In probability theory, a Dirichlet process is a way of assigning a probability distribution over probability distributions. That is, a Dirichlet process is a probability distribution whose domain is itself a set of probability distributions. The probability distributions in the domain are almost surely discrete and may be infinite dimensional. Assigning an arbitrary probability distribution over a domain of infinite dimensional probability distributions would require an infinite amount of computational resources. The main function of the Dirichlet process is that it allows the specification of a distribution over infinite dimensional distributions in a way that uses only finite resources.

Given a Dirichlet process $\mathrm{DP}\left(H, \alpha\right)$, where $H$ (the base distribution or base measure) is an arbitrary distribution and $\alpha$ (the concentration parameter) is a positive real number, a draw from $\mathbf{DP}$ will return a random distribution over some of the values that can be drawn from $H$. That is, the support of each draw of the output distribution is always a subset of the support of base distribution. The output distribution will be discrete, meaning that individual values drawn from the output distribution will sometimes repeat themselves even if the base distribution is continuous. The extent to which values will repeat is determined by $\alpha$, with higher values causing less repetition.

A Dirichlet process is most easily defined implicitly by the distribution it induces on certain finite dimensional statistics. A common model for data is that observations $X_{1},X_{2},\dots$ are assumed to be identically and independently distributed according to some unknown distribution $P$. We suppose that the unknown distribution $P$ is itself drawn randomly according to $\mathrm{DP}\left(H,\alpha\right)$. If we wish to simulate observations $X_{1},\dots X_{n}$ a straightforward algorithm for doing so is:

1. Draw a distribution $P$ from $\mathrm{DP}\left(H,\alpha\right)$
2. Draw observations $X_{1},\dots,X_{n}$ independently from $P$.

The issue is that in many problems of interest the distribution $P$ may require an infinite number of parameters to specify.

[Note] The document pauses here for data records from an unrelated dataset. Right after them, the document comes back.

/-! ## Losses and re-dispatch (R82, R83, R146, R175) -/

/-- Requests of a chunk's granules to other devices are given up with its cluster. -/
def State.dropOwn (s : State) (key c : Nat) : State :=
  { s with fabric := { s.fabric with own := s.fabric.own.filter fun o => match o.kind with
      | .remoteWrite b d _ _ => !(b == key && d == c)
      | .deliver b d _ => !(b == key && d == c)
      | _ => true } }

/-- A chunk whose cluster is lost: writes whose test-and-set is in flight stay, the rest is gone. -/
def Chunk.lose (k : Chunk) : Chunk :=
  { k with st := 2, clearing := false, held := {}, old := k.old ++ ((k.held.rows.filter fun h => h.2.waiting == 0).map fun h => (k.cluster, h.1, h.2)) }

/-- A lost cluster is no participant any more. Where the whole of h, or before the exchange every slice done, went with the last that had it,
phase 1 is to run again (R175). -/
def Waybill.loseHolder (w : Waybill) (cl : Nat) : Waybill :=
  let w := { w with parts := w.parts.filter (· != cl), scratch := w.scratch.del cl }
  let gone := if w.exchanged then !(w.scratch.rows.any fun x => x.2.h.isSome) else w.parts.isEmpty && w.slices != 0
  if w.opc == 0x51 && w.st == 1 && gone then
    { w with exchanged := false, slices := 0, h := [],
             chunks := w.chunks.map fun c k => if 65536 ≤ c then { k with st := 2, bits := 0 } else k }
  else w

/-- Locks and holds of a lost cluster's granules free, but for the locks of those whose test-and-set is in flight (R146). -/
def State.dropLocks (s : State) (key : Nat) (k : Chunk) : State :=
  (upto k.count).foldl (fun (s : State) i =>
    let g := k.first + i
    if k.held.has g then s else ((s.unhold key g).unlockGranule key g).uncachedFree (Grant.ofGranule key g)) s

/-- One chunk of a lost cluster. -/
def State.loseChunk (s : State) (key c : Nat) (k : Chunk) : State :=
  let s := s.unhold key (batchItem k.cluster)
  let s := if 65536 ≤ c then s.unhold key c else s.dropLocks key k
  ((s.dropOwn key c).loseSlots key c).onChunk key c Chunk.lose

/-- The lowest-numbered clusters not lost are Open, as many as CLUSTER_OPEN_MIN says (R487). -/
def State.openMin (s : State) : State :=
  let cs := ((upto 128).filter fun c => s.clusterUp c).take (s.reg Obj.clusterOpenMin)
  cs.foldl (fun (s : State) c => s.onCluster c fun x => if x.pw == 1 || x.pw == 2 then { x with pw := 0, idle := s.now } else x) s

/-- A cluster is lost: its chunks wait for another (R82), and CLUSTER_OPEN_MIN others stay Open (R487). -/
def State.loseCluster (s : State) (cl : Nat) : State :=
  let hit := (s.work.wbs.rows.map fun w => (w.2.chunks.rows.filter fun c => c.2.st == 1 && c.2.cluster == cl).map fun c => (w.1, c.1, c.2)).flatten
  let s := if hit.isEmpty then s else s.recovery
  let s := hit.foldl (fun (s : State) x => s.loseChunk x.1 x.2.1 x.2.2) s
  let s := { s with work := { s.work with wbs := s.work.wbs.map fun _ w => w.loseHolder cl },
                    trans := { s.trans with tlbs := s.trans.tlbs.del cl } }
  ((s.onCluster cl fun x => { x with lost := true, lastGid := none, clearing := false, pw := 0 }).log 0x11 (diePD (cl / 8)) cl hit.length).openMin

/-- Bits set among the first n. -/
def bitCount (m n : Nat) : Nat := ((upto n).filter fun i => m.testBit i).length

/-- A lost chunk goes to another cluster, or past the limit its uncommitted granules fail (R82, R83, R175). -/
def State.redispatch (s : State) (key c : Nat) : State :=
  match (s.wb key).chunks.find c with
  | none => s
  | some k =>
    if k.st != 2 then s else
    let w := s.wb key
    let rest := ((upto k.count).filter fun i => !k.bits.testBit i && !w.marks.has (k.first + i)).map fun i => k.first + i
    if w.cancelled then
      let s := s.onChunk key c fun k => { k with st := 3 }
      if (s.wb key).ended then s.onWb key fun w => { w with st := 2 } else s
    else if s.reg Obj.redispatchLimit ≤ k.redispatched then
      (if 65536 ≤ c then (s.failAll key 0x01).endSlice key c else rest.foldl (fun (s : State) g => s.failGranule key c g 0x01) s)
    else if w.opc == 0x51 && !w.exchanged && decide (c < 65536) then s
    else if !(s.guest w.gid).resident then s.swapWb w.gid key
    else match s.rechooseCluster w with
      | none => s
      | some cl =>
        let s := s.onWb key fun w => { w with redispatch := satInc 8 w.redispatch }
        let s := s.placeChunk key c cl { k with redispatched := k.redispatched + 1 }
        (s.countCluster cl 0x4011 2).countN (diePD (cl / 8)) (cl % 8) 0x4012 2 (bitCount k.bits k.count)

/-! ## Commits (R81, R115) -/

/-- Staging written by a granule. A line that it writes whole is poisoned or sound as in DRAM; one written in part keeps its mark, but for the
start value, which brings its own (R122, R147). -/
def State.putStage (s : State) (r : Nat) (outs : List OutRange) : State :=
  outs.foldl (fun (s : State) o => if o.kind == 1 then
    s.onCtx r fun x =>
      let line := (x.dst + o.pa) / 64
      let bad := if o.poison && (o.bytes.length == 64 || !x.open_) then (line :: x.bad).dedup
        else if o.bytes.length == 64 then x.bad.filter (· != line) else x.bad
      { x with stage := putAt x.stage o.pa o.bytes, bad := bad }
    else s) s

/-- The first hearth line of a write that must be recalled again before it commits. -/
def State.outsBlocked (s : State) (key g : Nat) (outs : List OutRange) : Option Nat :=
  outs.findSome? fun o => if o.kind == 0 then s.hearthBlock o.pa o.bytes.length true (Grant.ofGranule key g) else none

/-! Bytes of an output that the manual leaves open (R110) -/

/-- Chunk that holds a granule or element. -/
def Waybill.chunkOf (w : Waybill) (g : Nat) : Option (Nat × Chunk) :=
  w.chunks.rows.find? fun c => decide (c.1 < 65536) && decide (c.2.first ≤ g) && decide (g < c.2.first + c.2.count)

/-- PVAs at which a guest's table maps a pool address. -/
def State.pvasOf (s : State) (gid pa : Nat) : List Nat :=
  s.trans.leaves.filterMap fun l =>
    if l.gid == gid && !l.nr && decide (l.pa ≤ pa) && decide (pa < l.pa + levelSpan l.level) then some (l.pva + (pa - l.pa)) else none

/-- Operations whose input and output extents must lie apart (R121, R161). -/
def apartOps : List Nat := [0x00, 0x01, 0x03, 0x31, 0x33, 0x40, 0x50, 0x51]

/-- A pool address that an input extent and an output extent of a waybill reach at two PVAs (R121, R161). -/
def State.aliased (s : State) (w : Waybill) (pa : Nat) : Bool :=
  let qs := s.pvasOf w.gid pa
  let bs := s.buffers w
  let holds (b : Buf) (q : Nat) : Bool := decide (b.pva ≤ q) && decide (q < b.pva + b.len)
  apartOps.contains w.opc && qs.any fun q => (bs.any fun b => b.need.read && holds b q) &&
    qs.any fun p => p != q && bs.any fun b => b.need.write && holds b p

To avoid this we can simulate observations according the algorithm:

1. Draw $X_{1}$ from measure $H\left(x\right)$.
2. For $n>1$:
1. With probability $\frac{\alpha}{\alpha+n-1}$ draw $X_{n}$ from $H\left(x\right)$.
2. For each distinct $x$ in $\left\{ X_{1},\dots,X_{n-1}\right\}$ let $n_{x}$ be the number of $X_{j}$ such that $X_{j}=x$.
3. Let $X_{n}=x$ with probability $\frac{n_{x}}{\alpha+n-1}$.

It can be shown that observations $X_{1},X_{2},\dots$ drawn according to this process are exchangeable and thus by de Finetti’s representation theorem the $X_{1},X_{2},\dots$ are identically and independently distributed according to some unknown distribution $P$. This second algorithm is thus equivalent to first drawing a random distribution $P$ and then drawing observations $X_{1},\dots,X_{n}$ independently from $P$. The Dirichlet process with parameters $H$ and $\alpha$, $\mathrm{DP}\left(H,\alpha\right)$, is defined to be the distribution over distributions from which $P$ is drawn; i.e. $\mathrm{DP}\left(H,\alpha\right)$ is the distribution over distributions which makes the two algorithms for simulating $X_{1},\dots,X_{n}$ equivalent. Notice that by defining the Dirichlet process implicitly in this fashion we have sidestepped the impossible problem of explicitly defining a distribution over the infinite dimensional distributions $P$.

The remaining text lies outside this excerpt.